Take each line from the material below that includes the string "trackEnds" and copy it.

* * *

-- ==== Sys2Proof/Machine/Network.lean ====
section
/-! DEFINITION. Routing (chapter 4): what stands on a cluster's tracks and on the global segments in each cycle, and the
end of a cycle, at which relays and segments load (R89 to R104). -/
namespace Sys2Proof.Machine

/-! ## Geometry, Table 4-1 -/

/-- Clusters a cluster-level segment spans (Table 4-2): 12 of span 1, 8 of span 2 and 4 of span 4 toward each edge. -/
def hopSpan (k : Nat) : Nat := if k < 12 then 1 else if k < 20 then 2 else 4
/-- Cluster-level segment `h` ends at or passes cluster `m`. -/
def hopReaches (h m : Nat) : Bool :=
  let p := h / 96
  let n := hopSpan (h % 24)
  match h % 96 / 24 with
  | 0 => p % 16 == m % 16 && decide (m / 16 < p / 16 ∧ p / 16 ≤ m / 16 + n)
  | 1 => p / 16 == m / 16 && decide (p % 16 < m % 16 ∧ m % 16 ≤ p % 16 + n)
  | 2 => p % 16 == m % 16 && decide (p / 16 < m / 16 ∧ m / 16 ≤ p / 16 + n)
  | _ => p / 16 == m / 16 && decide (m % 16 < p % 16 ∧ p % 16 ≤ m % 16 + n)
/-- R131: the cluster block memory `j` attaches to. -/
def memCluster (j : Nat) : Nat := 16 * (j % 48 / 3) + 4 * (j / 48) + 3
/-- R217: the cluster NI 3 f + u attaches to. -/
def niCluster (u : Nat) : Nat := 16 * (5 * u + 2) + 8
/-- R103: cluster `m` of field `f` lies in the row or column nearest the field's bank, and carries the pin word. -/
def carriesPins (f m : Nat) : Bool :=
  if f < 6 then m / 16 == 0 else if 18 ≤ f then m / 16 == 15
  else if f % 6 = 5 then m % 16 == 15 else f % 6 == 0 && m % 16 == 0
/-- R95: the cluster of tap `d` on a track. -/
def tapCluster (t d : Nat) : Nat := if t < 64 then 16 * (t / 4) + 2 * d else 32 * d + (t - 64) / 4
/-- The field beyond an edge (N, E, S, W as 0 to 3), if there is one. -/
def fieldBeyond (f edge : Nat) : Option Nat :=
  match edge with
  | 0 => if 6 ≤ f then some (f - 6) else none
  | 1 => if f % 6 < 5 then some (f + 1) else none
  | 2 => if f + 6 < 24 then some (f + 6) else none
  | _ => if 0 < f % 6 then some (f - 1) else none
/-- R95: the two ends of a track: the edge of the field and the driver of the field beyond it that drives in. -/
def trackEnds (t : Nat) : List (Nat × Nat) := if t < 64 then [(3, 8), (1, 9)] else [(0, 8), (2, 9)]

/-! ## Paths -/

/-- A source that stands at cluster `m` of field `f`: what a cluster-level segment or a relay there may take. -/
def FieldImage.feeds (i : FieldImage) (m : Nat) : NetSource → Bool
  | .out t => t / 16 == m
  | .hop h => hopReaches h m
  | .relay r => (i.relays[r]?.map (·.1)) == some m
  | _ => false
/-- R91: what an input track of cluster `m` of field `f` may select. -/
def offers (f m : Nat) : NetSource → Bool
  | .hop h => hopReaches h m
  | .global t => if t < 64 then t / 4 == m / 16 else decide (t < 128) && (t - 64) / 4 == m % 16
  | .slice k _ => k / 2 == m
  | .mem j _ => memCluster j == m
  | .ni u _ => niCluster u / 16 == m / 16
  | .pins => carriesPins f m
  | .vts => f == 0 && m == 255
  | _ => false
/-- Where a path begins: a source followed back through at most `n` cluster-level segments to what drives them (R92);
none where there are more, as in a loop, or where nothing drives one. -/
def FieldImage.origin (i : FieldImage) : Nat → NetSource → Option NetSource
  | 0, .hop _ => none
  | n + 1, .hop h =>
    match i.hops.find? fun e => e.1 == h with
    | some e => if i.feeds (h / 96) e.2 then i.origin n e.2 else none
    | none => none
  | _, x => some x
/-- R98: a path of more than `n` cluster-level segments, or a loop of them without a relay. -/
def FieldImage.tooLong (i : FieldImage) : Nat → NetSource → Bool
  | 0, .hop _ => true
  | n + 1, .hop h =>
    match i.hops.find? fun e => e.1 == h with
    | some e => i.tooLong n e.2
    | none => false
  | _, _ => false
/-- R91: where input track `t` of cluster `m` comes from. -/
def FieldImage.track (i : FieldImage) (f m t : Nat) : Option NetSource :=
  match i.inTracks.find? fun e => e.1 == 32 * m + t with
  | some e => if offers f m e.2 then i.origin 4 e.2 else none
  | none => none

/-! ## What stands on a path -/

/-- R90: O0 and O1 of the cells of cluster `m` in cycle `st`, and the constant 0. A wire-clocked register on O1 is not
synchronised (R84). -/
def State.output (s : State) (i : FieldImage) (f m : Nat) (st : Nat × Nat) (code : Nat) : Word :=
  if code < 64 then ((s.cell (cellKey f m code)).seen st).latch
  else if code < 128 then
    let c := s.cellCfg i f (64 * m + (code - 64))
    let x := s.cell (cellKey f m (code - 64))
    if c.wired c.o1Sel then x.now.get c.o1Sel else (x.seen st).get c.o1Sel
  else 0
/-- R91: a cluster output track. -/
def State.outTrack (s : State) (i : FieldImage) (f : Nat) (st : Nat × Nat) (t : Nat) : Word :=
  s.output i f (t / 16) st (lookupD i.outTracks t 160)
/-- R111: O0 and O1 of a slice. -/
def State.sliceOut (s : State) (i : FieldImage) (f : Nat) (st : Nat × Nat) (k : Nat) (o1 : Bool) : Word :=
  let r := (s.slice (sliceKey f k)).seen st
  if !o1 then r.latch
  else match bitsOf 13 2 (s.sliceCfg i f k).word.toNat with | 0 => r.a | 1 => r.b | 2 => r.c | _ => r.x
/-- R132: a command of cycle `a` shows in cycle `st`. -/
def shownBy (a st : Nat × Nat) : Bool := a.1 != st.1 || decide (a.2 + 2 ≤ st.2)
/-- R131, R132: RA, RB or ST of a memory in cycle `st`. -/
def QCtl.shows (q : QCtl) (st : Nat × Nat) (port : Fin 3) : Word :=
  let o : OldPorts := if shownBy q.stamp st then ⟨q.stamp, q.q.ra, q.q.rb, q.q.st⟩
    else (q.before.find? fun o => shownBy o.stamp st).getD ⟨(0, 0), 0, 0, 0⟩
  match port with | 0 => o.ra | 1 => o.rb | _ => o.st
/-- R217, R219: RXD or RXS of an NI in cycle `st`. -/
def NiSt.shows (x : NiSt) (st : Nat × Nat) (status : Bool) : Word :=
  if x.portAt = some st then (if status then BitVec.ofNat 48 x.rxBefore.2 else x.rxBefore.1)
  else (if status then BitVec.ofNat 48 x.rxs else x.rxd)
/-- Table 4-4: the field a pin belongs to. -/
def pinField (p : Nat) : Nat :=
  let b := p / 48
  let second := decide (24 ≤ p % 48)
  (([(0, 1), (2, 3), (4, 5), (11, 17), (23, 22), (21, 20), (19, 18), (12, 6)] : List (Nat × Nat)).getD b (0, 0) |>
    fun e => if second then e.2 else e.1)
/-- The pins of a field. -/
def fieldPins (f : Nat) : List Nat := (List.range 384).filter fun p => pinField p == f
/-- Table 21-5: the pin word in effect of pin p. -/
def State.pinCfg (s : State) (p : Nat) : Nat := (SMap.get s.pins.device 0 (9 + p)).toNat
/-- The pin's standard: 0 unused, 1 LVCMOS, 2 LVDS, 3 SLVS-400. -/
def State.pinStd (s : State) (p : Nat) : Nat := bitsOf 0 3 (s.pinCfg p)
/-- R459: the pin is half of a pair. -/
def State.pinPaired (s : State) (p : Nat) : Bool := s.pinStd p == 2 || s.pinStd p == 3
/-- A pin brings its level: its bank is in range (R462), it is used (Table 21-5), and it is not the odd pin of a pair (R459). -/
def State.pinReads (s : State) (p : Nat) : Bool :=
  !SMap.get s.pins.off false (p / 48) && s.pinStd p != 0 && !(s.pinPaired p && p % 2 == 1)
/-- R103: the pin input word: the pins' levels, and 0 above. -/
def State.pinWord (s : State) (f : Nat) (st : Nat × Nat) : Word :=
  let levels := Config.pinsIn f st.1 st.2
  (fieldPins f).foldl (fun w p => w ||| BitVec.ofNat 48 (2 ^ (p % 24) * bit (s.pinReads p && levels.getLsbD (p % 24)))) 0
/-- R455: VTS, the status word of the virtual terminal's fabric side. -/
def State.vtStatus (s : State) : Word :=
  BitVec.ofNat 48 (s.get F.DBG_VT_TX_DATA + 2 ^ 32 * s.get F.DBG_VT_STAT_TXFULL + 2 ^ 33 * s.get F.DBG_VT_STAT_RXFULL)
/-- What a register or port brings to a path in cycle `st` of field `f`; relays and segments stand at the field's cycle. -/
def State.source (s : State) (i : FieldImage) (f : Nat) (st : Nat × Nat) : NetSource → Word
  | .out t => s.outTrack i f st t
  | .relay r => (s.seg (segKey f (128 + r % 1920))).value
  | .global t => (s.seg (segKey f (t % 128))).value
  | .slice k o1 => s.sliceOut i f st k o1
  | .mem j p => (s.queue (memKey f j)).shows st p
  | .ni u b => (s.ni (3 * f + u.val)).shows st b
  | .pins => s.pinWord f st
  | .vts => s.vtStatus
  | .hop _ => 0
/-- What the end of a path brings; nothing, 0. -/
def State.arrives (s : State) (i : FieldImage) (f : Nat) (st : Nat × Nat) : Option NetSource → Word
  | some x => s.source i f st x
  | none => 0
/-- R90: the value the selector `code` brings to an input of cell `k` of field `f` in cycle `st`. -/
def State.input (s : State) (i : FieldImage) (f k : Nat) (st : Nat × Nat) (sel : BitVec 8) : Word :=
  let c := sel.toNat
  if c < 128 then s.output i f (k / 64) st c
  else if c < 160 then s.arrives i f st (i.track f (k / 64) (c - 128))
  else if c = 160 then 0
  else Config.badSelect (256 * (16384 * f + k) + c) st.1 st.2
/-- The word on the output track that a code of Table 6-3 names at cluster `m`; codes from 16 bring 0. -/
def State.port16 (s : State) (i : FieldImage) (f m : Nat) (st : Nat × Nat) (code : Nat) : Word :=
  if code < 16 then s.outTrack i f st (16 * m + code) else 0

/-! ## Field outputs and fences -/

/-- R38: the outputs of a field: its enabled boundary switches and its pin output word. -/
def FieldImage.outputs (i : FieldImage) : List Nat :=
  (i.drivers.filter fun d => 8 ≤ d % 10) ++ (if i.pinTrack.isSome then [1280] else [])
/-- The value at an output of the field inside it, in the cycle the field stands in: the register of its track, or the pin
output word (R95, R103). -/
def State.inner (s : State) (i : FieldImage) (f out : Nat) : Word :=
  if out = 1280 then (i.pinTrack.map (s.outTrack i f (s.fld f).here)).getD 0 else (s.seg (segKey f (out / 10))).value
/-- R37: the framed outputs with the values present. -/
def State.framed (s : State) (f : Nat) : List (Nat × Word) :=
  match s.image f with
  | some i => (i.outputs.filter fun o => !i.directs.contains o).map fun o => (o, s.inner i f o)
  | none => []
/-- R38, R94: what an output shows outside: a DIRECT one its value, a FRAMED one the value last released. -/
def State.shown (s : State) (f out : Nat) : Word :=
  match s.image f with
  | some i => if i.directs.contains out then s.inner i f out else lookupD (s.fld f).driven out 0
  | none => 0
/-- The same in cycle `c` of the neighbour that reads it, when this field has gone one cycle further. -/
def State.shownIn (s : State) (f out c : Nat) : Word :=
  match s.image f with
  | some i =>
    if i.directs.contains out && (s.fld f).cycle == c + 1 then (s.seg (segKey f (out / 10))).prev else s.shown f out
  | none => 0

/-- R102: a field whose boundary switches are fenced: it is stopped for a reshape, its domain is off, or a cut-off reshape has left it fenced (R27). -/
def State.fencedOff (s : State) (g : Nat) : Bool :=
  !s.domainOn (4 + g) || s.cfg.fenced.contains g ||
    (match s.cfg.load with
     | some l => l.stopped.any fun e => e.1 == g
     | none => false)
/-- Table 4-3: what a fenced switch drives. -/
def fenceWord (code : Nat) (held : Word) : Word := match code with | 0 => 0 | 1 => BitVec.allOnes 48 | _ => held
/-- R95, R102: what the boundary switch at edge `e` of track `t` drives into field `f`, if it drives: driver `d` of the field
beyond. -/
def State.switchWord (s : State) (i : FieldImage) (f t e d c : Nat) : Option Word :=
  match fieldBeyond f e with
  | none => none
  | some g =>
    if s.fencedOff g then
      ((s.fld f).fenceHold.find? fun x => x.1 == 128 * e + t).map fun x => fenceWord (lookupD i.fences (128 * e + t) 0) x.2
    else if (s.image g).any fun j => j.drivers.contains (10 * t + d) then some (s.shownIn g (10 * t + d) c) else none

/-! ## The end of a cycle -/

/-- R95, R96: what the driver of a global segment drives onto it in cycle `st`; without one it reads 0. -/
def State.segmentInput (s : State) (i : FieldImage) (f : Nat) (st : Nat × Nat) (t : Nat) : Word :=
  match (List.range 8).find? fun d => i.drivers.contains (10 * t + d) with
  | some d => s.outTrack i f st (16 * tapCluster t d + lookupD i.taps (10 * t + d) 0 % 16)
  | none => ((trackEnds t).findSome? fun e => s.switchWord i f t e.1 e.2 st.2).getD 0
/-- R99: the register of a global segment at the end of cycle `st`. A held segment reads 0 after the cycle of its trip;
another loads when the field's cells execute (R93). -/
def State.segmentNext (s : State) (i : FieldImage) (f : Nat) (st : Nat × Nat) (load : Bool) (t : Nat) : SegSt :=
  let x := s.seg (segKey f t)
  let v := if x.held then x.trip.getD 0 else if load then s.segmentInput i f st t else x.value
  { x with value := v, prev := x.value, trip := none }
/-- R93: the register of relay `r`, likewise. -/
def State.relayNext (s : State) (i : FieldImage) (f : Nat) (st : Nat × Nat) (load : Bool) (r : Nat) : SegSt :=
  let x := s.seg (segKey f (128 + r))
  let v := match i.relays[r]? with
    | some e => if i.feeds e.1 e.2 then s.arrives i f st (i.origin 4 e.2) else 0
    | none => x.value
  { x with value := if load then v else x.value, prev := x.value }
/-- Relays and segments at the end of cycle `st`, all at once. -/
def State.loadNet (s : State) (i : FieldImage) (f : Nat) (st : Nat × Nat) (load : Bool) : State :=
  let next := (List.range 128).map (fun t => (t, s.segmentNext i f st load t)) ++
    (List.range (min 1920 i.relays.length)).map fun r => (128 + r, s.relayNext i f st load r)
  next.foldl (fun s e => s.setSeg (segKey f e.1) e.2) s

/-- What one bit of a register shows that is caught while it counts: its old or its new value (R84). -/
def torn (mix old new : Word) : Word := (mix &&& new) ||| (~~~mix &&& old)
/-- R84: the synchroniser of register `r` of cell `k` takes one step. A register under INC that changed in the cycle may be
torn; one under INCG shows its value. -/
def State.syncReg (s : State) (c : CellCfg) (k r : Nat) : State :=
  if !c.wired r then s
  else
    let x := s.cell k
    let v := x.now.get r
    let old := x.sync.last[r]?.getD 0
    let w := s.freeWord
    let p : Word × State := if c.wop r = 2 && v != old then (torn w.1 old v, w.2) else (v, s)
    let y : SyncSt := { last := x.sync.last.setIfInBounds r v, first := x.sync.first.setIfInBounds r p.1,
                        second := x.sync.second.setIfInBounds r (x.sync.first[r]?.getD 0) }
    p.2.setCell k { x with sync := y }
/-- Every synchroniser of a field takes one step. -/
def State.syncField (s : State) (i : FieldImage) (f : Nat) : State :=
  i.cells.foldl (fun s e => s.forEach (List.range 4) fun s r => s.syncReg (s.cellCfg i f (e.1 % 16384)) (16384 * f + e.1 % 16384) r) s

/-- R104: the field's clocks run in cycle `c` of its frame: a work cycle or a guard cycle, and not after DONE under
IDLEGATE. -/
def State.clocked (s : State) (f c : Nat) : Bool :=
  s.mode.running && !(s.fld f).rewound && (s.works f c ||
    (decide ((s.fld f).phase = .frame) && decide (s.budget f ≤ c) &&
      !(s.is (F.FLD_CTL_IDLEGATE f) && (s.fld f).doneAt.isSome)))
/-- R61, R93, R104: cycle `c` of the field's frame ends: relays and segments load if its cells execute, the synchronisers
step and the probe words are sampled. -/
def State.endCycle (s : State) (f c : Nat) : State :=
  match s.image f with
  | some i =>
    if s.clocked f c then
      (((s.loadNet i f ((s.fld f).frames, c) (s.works f c)).syncField i f).sampleProbes f c)
    else s
  | none => s
/-- The field comes to cycle `c` of its frame: the cycles before it end. -/
def State.comeTo (s : State) (f c : Nat) : State :=
  let from_ := (s.fld f).cycle
  let s := s.forEach (List.range' from_ (c - from_)) fun s t => s.endCycle f t
  s.setFld f { s.fld f with cycle := max from_ c }

end Sys2Proof.Machine
end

* * *

> Solution to this problem
def trackEnds (t : Nat) : List (Nat × Nat) := if t < 64 then [(3, 8), (1, 9)] else [(0, 8), (2, 9)]
  | none => ((trackEnds t).findSome? fun e => s.switchWord i f t e.1 e.2 st.2).getD 0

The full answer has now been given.